BobG said:

Is there a 'rule of thumb' for figuring out much torque it takes to put

out xx volts and yy amps from a PMA given the gauss of the magnet and

the N turns of the coils? Should spin free open circuit, and really

stall out short circuit, and be somewhere in the middle during

operation. I guess the 'max power' point is when the load drags the

volts down to half the open circuit value? I guess the current here

would be half the short circuit current too? I want to rig the pwm

controller to not load down the pma too much under low power/low

torque/ slow spinning conditions, like from a stirling or micro hydro.

In general volts (and current) is proportional to rpm... someone got

some formulas that are a little more specific?

First of all. the torque to produce a voltage xx is 0. Torque is not related

to voltage per se. Torque is related to current.

If you can find the voltage -easiest done by spinning it and measuring it.

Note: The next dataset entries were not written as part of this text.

/-- R198's validation and loops are R191 to R194, on a packet with as many values as its count says. -/
theorem reference_step_of_packet {p : Params} {s t : State} {b : Byte} {pkt : Packet}
    (h : Reference.parse p s b = .ok (t, some pkt))
    (hlen : pkt.kind = .set → validCount p pkt.count → pkt.vals.length = pkt.count.toNat) :
    Reference.step p s b = .next (dispatch p pkt t) := by
  simp only [Reference.step, h]
  by_cases hvalid : validCount p pkt.count
  · have hcount : ¬ (pkt.count.toNat = 0 ∨ p.MAX_VALUES < pkt.count.toNat) := by
      obtain ⟨hmin, hmax⟩ := hvalid
      omega
    rw [if_neg hcount]
    cases hkind : pkt.kind with
    | set =>
      rw [if_pos rfl, dispatch_of_set hvalid hkind, dispatchSet, writeAll_eq_foldl, hlen hkind hvalid]
    | get =>
      have hloop : (List.range pkt.count.toNat).foldl
          (fun acc i => (acc.1 ++ [(routerRead p (pkt.startIndex.toNat + i) acc.2).1],
            (routerRead p (pkt.startIndex.toNat + i) acc.2).2)) ([], t) =
          readAll p pkt.startIndex.toNat pkt.count.toNat t :=
        foldl_appendRead p pkt.startIndex.toNat pkt.count.toNat ([], t)
      rw [if_neg (by simp), dispatch_of_get hvalid hkind, dispatchGet, hloop, foldl_tx_pairs]
      rfl
  · have hcount : pkt.count.toNat = 0 ∨ p.MAX_VALUES < pkt.count.toNat := by
      by_contra hcount
      exact hvalid (by constructor <;> omega)
    rw [if_pos hcount, dispatch_of_not_validCount hvalid]

/-- R120, R191: a packet of the parser with a valid count has as many values as the count says. -/
theorem vals_length_of_parseData {p : Params} {b : Byte} {s t : State} {pkt : Packet}
    (h : parseData p b s = .ok (t, some pkt)) (hkind : pkt.kind = .set) (hvalid : validCount p pkt.count) :
    pkt.vals.length = pkt.count.toNat := by
  obtain ⟨hmin, hmax⟩ := hvalid
  rcases parseData_cases h with ⟨hnone, -⟩ | ⟨pkt', hpkt, -, -, hfields⟩
  · cases hnone
  obtain rfl := Option.some.inj hpkt
  rcases hfields with ⟨-, -, hcount, -, hzero⟩ | ⟨-, -, hlen, -⟩
  · rw [hcount, hzero hkind] at hmin
    exact absurd hmin (by decide)
  · omega

/-- R198 on a data byte. -/
theorem reference_step_data (p : Params) (s : State) {b : Byte} (hb : b.msb = false) :
    Reference.step p s b = drive p (parseData p b s) := by
  have hparse := reference_parse_data p s hb
  rcases h : parseData p b s with f | ⟨t, _ | pkt⟩
  · exact reference_step_of_error (hparse.trans h)
  · exact reference_step_of_none (hparse.trans h)
  · exact reference_step_of_packet (hparse.trans h) (vals_length_of_parseData h)

/-- Settles O50: by the class of the byte, the parser and then the dispatcher are the spec's one function. -/
theorem meaningsEqualReferenceStep : Obligations.MeaningsEqualReferenceStep := by
  intro b s
  rcases hb : b.msb with _ | _
  · rw [decodeByte, decodeByteWith_of_msb_false params_valid hb, exec_data, dataByte_setWidth hb, reference_step_data _ _ hb]
  have hparse := reference_parse_marker params s hb
  rcases decodeByte_marker_cases hb with ⟨rfl, hdecode⟩ | ⟨rfl, hdecode⟩ | ⟨hset, hget, hdecode⟩
  · rw [hdecode, exec_set, reference_step_of_none (hparse.trans (if_pos rfl))]
  · obtain ⟨hne, -⟩ := markers_of_valid params_valid
    rw [hdecode, exec_get, reference_step_of_none (hparse.trans ((if_neg hne.symm).trans (if_pos rfl)))]
  · rw [hdecode, exec_invalidMarker, reference_step_of_none (hparse.trans ((if_neg hset).trans (if_neg hget)))]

then you will get a relationship E=Kw where E is in volts and w is in

radians/ sec (2*Pi*60 rad/sec =1 rpm)

Then a rough guide is Torque =KI torque in Newton meters and I in amps.

same K as above.

The relationship between E and I depens on the load.

Finding the max power is another problem and it will not be at the half

voltage level. Do you really want to be operating there? the alternator

won't want to be operating there. It is a little different than what is

implied by the maximum power theorem which implies matching load impedance

to the alternator impedance., not the other way around (it also implies <50%

efficiency)